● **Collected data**
.....

-- ==== Sys2Proof/WellFormed.lean ====
section
/-! DEFINITION. Which operations are well formed. Every Color, bit and length is legal (30_encoding.md R85) and the
operand types hold the widths of colours, so the checks are those of the two operands whose width is a parameter. -/

namespace Sys2Proof

/-- With `W_CAL = wCal`: CONSTRUCT's operand is 'an unsigned W_CAL-bit calibration constant' (R90), and DELAY's is `n`,
unsigned, `W_DLY` bits (R132). -/
def Instr.wf (wCal : Nat) : Instr → Bool
  | .construct cal => decide (cal < 2 ^ wCal)
  | .write _ => true
  | .color _ _ _ => true
  | .byte _ => true
  | .sym1 => true
  | .sym0 => true
  | .gap => true
  | .setHigh => true
  | .setLow => true
  | .delay n => decide (n < 2 ^ delayWidth wCal)

end Sys2Proof
end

.....

● **What this task involves**
Scan the data, and report each line that uses the word "decide".

● **Solution to this exercise**
  | .construct cal => decide (cal < 2 ^ wCal)
  | .delay n => decide (n < 2 ^ delayWidth wCal)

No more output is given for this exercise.